Rotating Black Holes Discovered By NASA
The Untapped Regions Beyond the Event Horizon Just Got More Interesting
                
     by Jenny L. Nielsen
Image Credit: J. Bergeron/Sky & Telescope

     "Almost every kind of object in space spins," says Tod Strohmayer of NASA's Goddard Space Flight Center, from "planets and stars [to] galaxies." Yet, until very recently, some of the most massive objects in space--the ever omniprescent black holes--were considered a possible exception.
     Essentially, a black hole is a great, cosmic whirlpoorl in the fabric of space-time, typically formed by a collpased super-massive star. Anything passing beyond a black hole's event horizon is sucked into the black hole's singularity, a point of infinite density and curvature of space at the hole's center. Thanks to Dr. Tod Strohmayer, astronomers now have evidence that at least some black holes also spin--sometimes very quickly--wrapping the fabric of space-time around them as they go.
      Dr. Strohmayer made his discoveries while studying black holes using NASA's Rossi X-Ray Timing Explorer. While observing one black hole given the rather impressive label "GRO J1655-40," a microquasar* 10,000 light years from Earth, he noticed unusual patterns in its X-Ray radiation previously observed only in spinning neutron stars. According to astronomers, this type of radiation could only have been produced by incredibly hot gas dancing around the black hole in a very lively orbit--in this case, oscillating at a speed of 450 hertz (cycles per second). As Stroymayer himself puts it, "the only way for it [GRO J1655-40] to produce [these] oscillations is if it is spinning."
     What is the significance of this new spin factor? Just ask astrophysicist and popular science writer, John Gribbin. Dr. Gribbin, who had anticipated the discovery of rotating (or "Kerr") black holes long ago, wrote about their many tantalizing possibilities in his book
Unveiling The Edge of Time.

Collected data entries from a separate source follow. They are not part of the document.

def execProbeAnswer (agent line : Nat) (ans : ProbeAns) (s : State) : Out :=
  match probeOf s agent line with
  | none => .next s
  | some p => match ans with
    | .data bs => .next (endProbe (if bs.length = 128 then agentWrite s agent line bs else s) p)
    | .clean => .next (endProbe s p)
    | .miss n =>
      if p.notice == some n || s.notes.contains (agent, line, n) then .next (endProbe s p true)
      else .next { s with probes := updWhere (fun x => x == p) (fun x => { x with missSeq := some n }) s.probes }

def execEvictionNotice (agent line seq : Nat) (dirty : Option (List Byte)) (s : State) : Out :=
  let held := (regionOf s line).any fun r => r.vec.contains agent
  match probeOf s agent line with
  | none =>
    if !held then .next s
    else
      let s := match dirty with
        | some bs => if bs.length = 128 then agentWrite s agent line bs else s
        | none => s
      let s := { s with notes := (agent, line, seq) :: s.notes.filter fun t => !(t.1 == agent && t.2.1 == line) }
      .next (if (regionOf s line).any fun r => r.size == 128 then dropAgent s agent line else s)
  | some p =>
    let s := match dirty with
      | some bs => if bs.length = 128 then agentWrite s agent line bs else s
      | none => s
    let s := { s with notes := (agent, line, seq) :: s.notes.filter fun t => !(t.1 == agent && t.2.1 == line) }
    if p.missSeq == some seq then .next (endProbe s p true)
    else .next { s with probes := updWhere (fun x => x == p) (fun x => { x with notice := some seq }) s.probes }

def execRegionDone (agent base _seq : Nat) (s : State) : Out :=
  let f := fun r : Region => if r.base == base then { r with vec := r.vec.filter (· != agent) } else r
  .next (settleFlips { s with dir := (s.dir.map f).filter fun r => !r.vec.isEmpty })

/-- Two halves of one region with one state and vector, untouched for 100,000 ticks. -/
def mergeable (s : State) (base size : Nat) : Option (Region × Region) :=
  if base % (2 * size) ≠ 0 ∨ 65536 < 2 * size then none
  else match s.dir.find? (fun r => r.base == base && r.size == size), s.dir.find? (fun r => r.base == base + size && r.size == size) with
  | some a, some b =>
    if a.st == b.st && a.vec.all b.vec.contains && b.vec.all a.vec.contains && !a.recalled && !b.recalled && decide (max a.touch b.touch + 100000 ≤ s.now) then some (a, b) else none
  | _, _ => none

def execRegionMerge (base size : Nat) (s : State) : Out :=
  match mergeable s base size with
  | some (a, b) => .next (settleFlips { s with dir := putRegion { a with size := 2 * size, touch := max a.touch b.touch } ((s.dir.erase a).erase b) })
  | none => .next s

/-! The host (R306 R307). -/

/-- A read by the host: under host bias the host may keep the line. It has the home's memory value, without the bytes of a stash
(R301). -/
def execHostMemRead (pa n : Nat) (s : State) : Out :=
  if n = 0 ∨ !inPhysMap pa then .next s
  else
    let pas := (List.range n).map (pa + ·)
    let plain := pas.filter fun a => !windowSpecial s a
    let s := hostReads (hostMeets s plain false) plain
    if isHostPa pa then .next s
    else .next ((linesOf pas).foldl (fun s n => if biasOf s (n / 32) == .host then arriveDir 64 n false s else s) s)

/-- A byte of a page lies in a launch's continuation queues, as its context maps them (12 R317). -/
def queueAt (s : State) (l : Launch) (pas : List Nat) (va : Nat) : Bool :=
  match walk s l.ctx (BitVec.ofNat 64 va) with
  | .page e => pas.any fun a => a / 4096 == localPa s (e.pa + (va - e.va)) / 4096 && decide (l.cqBase.toNat ≤ va + a % 4096)
      && decide (va + a % 4096 < l.cqBase.toNat + l.cqCnt * (64 + 32 * 2 ^ l.cqLog))
  | .bad _ => false
/-- The launches whose continuation queues hold one of the bytes: a write of the host there is a race. -/
def hostInQueues (s : State) (pas : List Nat) : List Nat :=
  (s.allLaunches.filter fun l => l.cqCnt != 0 && (List.range (l.cqCnt * (64 + 32 * 2 ^ l.cqLog) / 4096 + 2)).any fun i =>
    queueAt s l pas (4096 * (l.cqBase.toNat / 4096 + i))).map (·.num)
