/-- A trip: logged under a type that the manual does not name, counted, every context killed, the compute dies held. -/
def execThermalTrip (_sensor : Nat) (s : State) : Out :=
  if s.lan.tripped then .next { s with lan := { s.lan with cool := false } }
  else
    let type := (Config.freeByte s.fresh).toNat
    let s := (keeperLog { s with fresh := s.fresh + 1 } type 255 []).tally fun x => { x with trips := x.trips + 1 }
    let s := (s.ctxs.map (·.num)).foldl killCtx s
    .next { s with lan := { s.lan with tripped := true, cool := false, foldNow := true } }

/-- A die that leaves reset: nothing in its engines, the rates of the channels as the Keeper has set them. -/
def Cluster.afresh (c : Cluster) : Cluster := { id := c.id, chans := c.chans.map fun h => { g := h.g } }
/-- The kills of a trip have ended: no cohort is left, and no command that still writes its record. -/
def killsOver (s : State) : Bool := s.allCohorts.isEmpty && s.clusters.all fun c => c.chans.all fun h => h.cmds.isEmpty
/-- The compute dies leave reset, once the kills of the trip have ended. -/
def execThermalRecovery (s : State) : Out :=
  if !s.lan.tripped then .next s
  else if killsOver s then
    let s := s.unfocus
    .next { s with cores := [], slots := [], clusters := s.clusters.map Cluster.afresh, dies := []
                   lan := { s.lan with tripped := false, cool := false } }
  else .next { s with lan := { s.lan with cool := true } }

end Sys2Proof.Machine
end

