-- ==== Sys2Proof/Machine/Step.lean ====
section
/-! DEFINITION. One step of the device. -/

namespace Sys2Proof.Machine

/-- A next state after which the launches that have met a race have done what they may, and time has passed. -/
def afterward : Host.Outcome State Fault Refusal → Host.Outcome State Fault Refusal
  | .next s => .next (spoil s).tick
  | .fault f => .fault f
  | .refused r => .refused r

/-- The meaning of a group, what its rebinding writes take from the reserve (01 R16), and what the issue leaves with its warp. A group
that touches registers to which the old value of an atomic is still to come waits (09 R442). -/
def issued (s : State) (i : Instr) : Host.Outcome State Fault Refusal :=
  if awaits s i ≠ [] then .next (issueEnds s (stallWarp s i.px.sos .memory (.delivered (awaits s i))))
  else match exec i s with
    | .next t => .next (issueEnds s (rebound s t i.px.sos))
    | .fault f => .fault f
    | .refused r => .refused r

/-- Issue the group at the warp in focus: fetch, decode, run. -/
def issueStep (s : State) : Host.Outcome State Fault Refusal :=
  match fetchGroup s s.cur.pc.toNat with
  | .outside => .next (issueEnds s (deliverAt s s.cur.src 0x03 (s.cur.pc.setWidth 64) s.cur.mask { fetch := true }))
  | .miss va => .next (stallWarp s false .fetch (.xlate va fetchAcc))
  | .busy n => outOf s (.error (fetchStall s (.busy n)))
  | .words ws => issued s (groupInstr ws)

/-- One move. -/
def moveStep (s : State) : Move → Host.Outcome State Fault Refusal
  | .issue w => issueStep (s.issueTo w)
  | .hold w kind => .next (holdBack (s.issueTo w) kind)
  | .own e => runOwn e s
  | .evict line => .next (l2Evict s line)
  | .arrive => match s.inputs with
    | i :: rest => if takes s i then exec i { s with inputs := rest } else .next { s with inputs := rest }
    | [] => .next s

/-- One step: a move of the device or of the outside, or time alone. -/
def step (s : State) : Host.Outcome State Fault Refusal :=
  match chooseMove s with
  | some m => afterward (moveStep s m)
  | none => afterward (.next s)

/-- The instruction with these bits stands where step fetches next: one warp of 32 threads is resident on core 0 in a
launch whose code section is that word, and the core's TLB holds the page of the code. -/
def State.withFetchWord (s : State) (nbits w : Nat) : State :=
  let s := s.unfocus
  { s with
    inputs := []
    warps := [], cohorts := [], slots := [], cores := [], launches := []
    w := { id := 1, cid := 1, resident := true, holds := 0xFFFFFFFF#32, quota := 256
           front := [{ pc := 64#32, mask := 0xFFFFFFFF#32, src := 64#32 }] }
    sl := {}
    c := { id := 1, launch := 16, warpsN := 1, resident := true }
    k := { id := 0, tlb := [{ ctx := 1, va := 0, size := 4096, pa := 4096, r := true, w := true, xd := false, attr := 0 }] }
    l := { num := 16, part := 0, ctx := 1, code := 0#64, codeOff := 64, codeSize := 256, entry := 64#32, ncoh := 1, next := 1, cohorts := 1 }
    mem := memPuts s.mem (placed 4160 (bytesOfWords [BitVec.ofNat 32 w] ++ leBytes (nbits / 8 - 4) (w / 2 ^ 32) ++ List.replicate 12 0#8)) }

end Sys2Proof.Machine
end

As he explains in Chapter 6 of this book, a rotating black hole has "a peculiarity all of its own--the singularity in its center is not a point [as in the traditionally static, non-rotating black hole models], but a ring." Point-like singularities are highly dangerous; anything passing through them would undoubtedly be "spaghettified"--astrophysicist jargon for strung out through space-time like an infinitely long piece of spaghetti. On the other hand, in the case of rotating black holes, "a daring space traveler may even dive [through the ring singularity] and live to tell the tale" (see Unveling the Edge of Time, page 160). At least in the realm of theory, rotating black holes may actually be traversible.

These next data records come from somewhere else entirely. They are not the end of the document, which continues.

-- ==== Sys2Proof/Reference.lean ====
section
/-! DEFINITION. What the statements hold the machine against: the lane computations of chapters 04 and 05 written over numbers,
one table of the instructions that compute lanes, and the plain operand forms (01 R19, 03 R64 to R71, 04 R85 to R103, 05 R123 to R153). -/

namespace Sys2Proof.Ref

open Sys2Proof.Machine

/-! Lane functions (04 R90 to R96). Arithmetic is over Nat and Int and narrowed once. -/

def ofN (n : Nat) : Word := BitVec.ofNat 32 n
def ofI (n : Int) : Word := BitVec.ofInt 32 n

/-- R92. -/
def funnel (a b d : Word) : Word := ofN ((a.toNat * 2 ^ 32 + d.toNat) / 2 ^ (b.toNat % 32))
/-- The position and the effective length of R93. -/
def posOf (b : Word) : Nat := b.toNat % 32
def lenOf (b : Word) : Nat := min (b.toNat / 256 % 64) (32 - b.toNat % 32)
/-- BFE: the field as a number, taken below zero by 2^m when its sign bit counts. -/
def extract (a b : Word) : Word :=
  let m := lenOf b
  let f := a.toNat / 2 ^ posOf b % 2 ^ m
  if b.toNat / 2 ^ 16 % 2 = 1 ∧ 0 < m ∧ 2 ^ (m - 1) ≤ f then ofI ((f : Int) - 2 ^ m) else ofN f
/-- BFI: bit by bit. -/
def insertField (a b d : Word) : Word :=
  maskOf fun i => if posOf b ≤ i ∧ i < posOf b + lenOf b then a.getLsbD (i - posOf b) else d.getLsbD i
/-- The number of 1 bits. -/
def ones (a : Word) : Nat := ((List.range 32).map fun i => a.toNat / 2 ^ i % 2).sum
/-- The four bytes in reverse order. -/
def reverseBytes (a : Word) : Word := ofN (leNat (leBytes 4 a.toNat).reverse)

/-- The immediate, sign-extended or completed by XIMM (03 R68). -/
def immS (p : Px) (imm : BitVec 16) : Word := match p.ximm with
  | some x => ofN (x.toNat * 65536 + imm.toNat)
  | none => ofI imm.toInt
/-- The immediate, zero-extended or completed by XIMM. -/
def immZ (p : Px) (imm : BitVec 16) : Word := match p.ximm with
  | some x => ofN (x.toNat * 65536 + imm.toNat)
  | none => ofN imm.toNat
/-- The immediate as the high half over zeros, or completed by XIMM. -/
def immHigh (p : Px) (imm : BitVec 16) : Word := match p.ximm with
  | some x => ofN (x.toNat * 65536 + imm.toNat)
  | none => ofN (imm.toNat * 65536)
/-- The immediate in both halves, or with the high half of XIMM. -/
def immTwice (p : Px) (imm : BitVec 16) : Word := match p.ximm with
  | some x => ofN (x.toNat * 65536 + imm.toNat)
  | none => ofN (imm.toNat * 65537)

/-- Field k of a WID: above the 5 bits of F0 and the widths of the fields below it (01 R8 R9). -/
def widthOf (l : Launch) (k : Nat) : Nat := match k with
  | 0 => 5 | 1 => l.f1 | 2 => l.f2 | 3 => l.f3 | 4 => l.f4 | _ => l.f5
def fieldOf (l : Launch) (k : Nat) (w : DWord) : Word :=
  ofN (w.toNat / 2 ^ (((List.range k).map (widthOf l)).sum) % 2 ^ widthOf l k)

/-! Instructions that compute lanes. -/

/-- What such an instruction reads, and what its lanes get. -/
structure LaneOp where
  p : Px
  d : Opnd
  /-- source operands in the order of their slots, each with its kill bit -/
  srcs : List (Opnd × Bool)
  /-- D is read before it is written -/
  readsD : Bool := false
  /-- the lanes that are written -/
  mask : Mask
  /-- the lanes' results and flags, from the sources -/
  fn : List VReg → Nat → Word × Flags

/-- A computation of each lane from the lane's own sources. -/
def lane1 (f : Word → Word) (vs : List VReg) (l : Nat) : Word × Flags := (f ((vs.getD 0 []).get l), noFlags)
def lane2 (f : Word → Word → Word) (vs : List VReg) (l : Nat) : Word × Flags :=
  (f ((vs.getD 0 []).get l) ((vs.getD 1 []).get l), noFlags)
def lane3 (f : Word → Word → Word → Word) (vs : List VReg) (l : Nat) : Word × Flags :=
  (f ((vs.getD 0 []).get l) ((vs.getD 1 []).get l) ((vs.getD 2 []).get l), noFlags)
/-- The same with flags. -/
def flag1 (f : Word → Word × Flags) (vs : List VReg) (l : Nat) : Word × Flags := f ((vs.getD 0 []).get l)
def flag2 (f : Word → Word → Word × Flags) (vs : List VReg) (l : Nat) : Word × Flags :=
  f ((vs.getD 0 []).get l) ((vs.getD 1 []).get l)
def flag3 (f : Word → Word → Word → Word × Flags) (vs : List VReg) (l : Nat) : Word × Flags :=
  f ((vs.getD 0 []).get l) ((vs.getD 1 []).get l) ((vs.getD 2 []).get l)

def opR (s : State) (p : Px) (f : RForm) (fn : List VReg → Nat → Word × Flags) : Option LaneOp :=
  some { p := p, d := f.d, srcs := [(f.a, f.ka), (f.b, f.kb)], mask := s.active p f.g, fn := fn }
def opRD (s : State) (p : Px) (f : RForm) (fn : List VReg → Nat → Word × Flags) : Option LaneOp :=
  some { p := p, d := f.d, srcs := [(f.a, f.ka), (f.b, f.kb)], readsD := true, mask := s.active p f.g, fn := fn }
def opU (s : State) (p : Px) (f : UForm) (fn : List VReg → Nat → Word × Flags) : Option LaneOp :=
  some { p := p, d := f.d, srcs := [(f.a, f.ka)], mask := s.active p f.g, fn := fn }
def opUD (s : State) (p : Px) (f : UForm) (fn : List VReg → Nat → Word × Flags) : Option LaneOp :=
  some { p := p, d := f.d, srcs := [(f.a, f.ka)], readsD := true, mask := s.active p f.g, fn := fn }
/-- Format I on D. -/
def opI (s : State) (p : Px) (d : Opnd) (g : BitVec 2) (fn : List VReg → Nat → Word × Flags) : Option LaneOp :=
  some { p := p, d := d, srcs := [], readsD := true, mask := s.active p g, fn := fn }
/-- A destination without sources. -/
def opD (s : State) (p : Px) (d : Opnd) (g : BitVec 2) (fn : Nat → Word) : Option LaneOp :=
  some { p := p, d := d, srcs := [], mask := s.active p g, fn := fun _ l => (fn l, noFlags) }
/-- A combination of the active lanes, the same for every lane. -/
def opRed (s : State) (p : Px) (f : UForm) (fn : FEnv → Mask → VReg → Word × Flags) : Option LaneOp :=
  some { p := p, d := f.d, srcs := [(f.a, f.ka)], mask := s.active p f.g
         fn := fun vs _ => fn (fenv s p) (s.active p f.g) (vs.getD 0 []) }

     If you make it a habit of hanging out with theoretical astrophysicists in your free time--or at least if you're a great fan of science fiction--you would know that this opens up infinite horizons of possibility. No one knows what's on the other side of black holes, but modern theories imply that they may bridge different areas of our universe, or even--as Stephen Hawking postulates--different universes. As John Gribbin puts it, if you had a spinning black hole at your finger-tips, "in principle it would be possible for you to travel from where you are sitting now to any place in the Universe and any time past, present, or future that you wish, if only you could find the right route to follow."

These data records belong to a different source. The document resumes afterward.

/-- 04 R104 R107 R108, 01 R26: a misaligned target raises PC.ALIGN and a ninth entry FRONTIER.FULL; the frontier is left as it was. -/
def Sys2Proof.Parts.TransferFaults : Prop :=
  ∀ (s : State) (p : Px),
    (∀ f : UAForm, s.depth = 0 → plainSource f.a = true →
      let m := s.active p f.g
      let v := slotValue s p 0 f.a
      ∀ i ∈ [Instr.jmp p f, .callr p f],
        ((∃ l ∈ m.lanes, (v.get l).toNat % 4 ≠ 0) → exec i s = .next (deliver s 0x04 0#64 none))
        ∧ ((∀ l ∈ m.lanes, (v.get l).toNat % 4 = 0) → 8 < (transferred s (jumpGroups s p m v)).w.front.length →
            exec i s = .next (deliver s 0x05 0#64 none))) ∧
    (∀ (g : BitVec 2), (∃ l ∈ (s.active p g).lanes, (s.w.lnk.get l).toNat % 4 ≠ 0) → exec (.ret p g) s = .next (deliver s 0x04 0#64 none))
    ∧ (∀ (g : BitVec 2), (∀ l ∈ (s.active p g).lanes, (s.w.lnk.get l).toNat % 4 = 0) →
        8 < (transferred s (jumpGroups s p (s.active p g) s.w.lnk)).w.front.length → exec (.ret p g) s = .next (deliver s 0x05 0#64 none))
    ∧ (∀ f : BForm, 8 < (transferred s [(s.wordPc p + 4#32 * f.disp.signExtend 32, takenLanes s f),
          (s.nextPc p, s.cur.mask &&& ~~~ takenLanes s f)]).w.front.length →
        exec (.bra p f) s = .next (deliver s 0x05 0#64 none) ∧ (s.depth = 0 → exec (.call p f) s = .next (deliver s 0x05 0#64 none)))

/-- 04 R104 R105 R106: BRA and CALL split the issuing entry by mode; CALL writes the PC after its word into lnk of the taken lanes.
04 R107: JMP and CALLR send each active lane to its A, RET to its lnk; CALLR reads A before it writes lnk.
04 R104 R107 R108, 01 R26: a misaligned target raises PC.ALIGN and a ninth entry FRONTIER.FULL; the frontier is left as it was.
It rests on the model's own readings and choices of log 23. -/
def Obligations.Transfers : Prop := Parts.Branches ∧ Parts.Jumps ∧ Parts.TransferFaults

/-- 04 R109 to R111: EXIT ends the active lanes, the others go on; the warp's last threads release its bindings, quota, queues and
handles; inside an open level it raises EXIT.BLOCK and no lane ends. -/
def Obligations.Exits : Prop :=
  ∀ (s : State) (p : Px) (g : BitVec 2), ∀ x ∈ [(Instr.exit p g, false, false), (.exitJ p g, true, false), (.exitF p g, false, true)],
    let m := s.active p g
    let gs := [(s.nextPc p, s.cur.mask &&& ~~~ m)]
    (s.depth ≠ 0 → exec x.1 s = .next (deliver s 0x06 0#64 none))
    ∧ (s.depth = 0 → transfers s gs →
      (m = 0#32 → Ready s p → exec x.1 s = done p s)
      ∧ (m ≠ 0#32 → s.w.holds &&& ~~~ m ≠ 0#32 → noneParked s → (∃ e ∈ (transferred s gs).w.front, e.parked = false) →
        let t := transferred s gs
        exec x.1 s = .next (finish { t with w := { t.w with holds := s.w.holds &&& ~~~ m }
                                            c := { s.c with exitJ := s.c.exitJ || x.2.1, exitF := s.c.exitF || x.2.2 } }))
      ∧ (m ≠ 0#32 → s.w.holds &&& ~~~ m = 0#32 → (∀ v ∈ s.warps, v.cid ≠ s.c.id) → (∀ b ∈ s.c.bars, b.arrived = []) → s.c.hand = [] →
        ∃ t, exec x.1 s = .next t ∧ t.w.holds = 0#32 ∧ t.w.regs = [] ∧ t.w.quota = 0 ∧ t.w.front = [] ∧ t.w.qbind = List.replicate 8 none
          ∧ t.w.hmap = List.replicate 32 none ∧ t.w.exitPc = s.cur.pc ∧ t.c.exitJ = (s.c.exitJ || x.2.1) ∧ t.c.exitF = (s.c.exitF || x.2.2)
          ∧ t.mem = s.mem ∧ t.warps = s.warps))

     Unfortunately, the only known rotating black hole being approximately 10,000 light years from Earth, the current prospects for this sort of intergalactic time travel is very low .One cannot help wondering, however, if someday, scientists may have sufficient technology to actually create one of these cosmic whirlpools for themselves. It actually is not outside the realm of possibility; many valid papers in the scientific community, most notably those by Dr. Kip S. Thorne, have postulated that--for a significantly advanced civilization--artificial black holes could be made and put to use.
     Yes, indeed--the unsailed seas beyond the event horizon have just gotten much more interesting.

©2002 Jennifer L. Nielsen
All Rights Reserved

*A microquasar is a specific type of black hole with jets of high-speed particles shooting perpendicularly from the plane of matter that orbits it.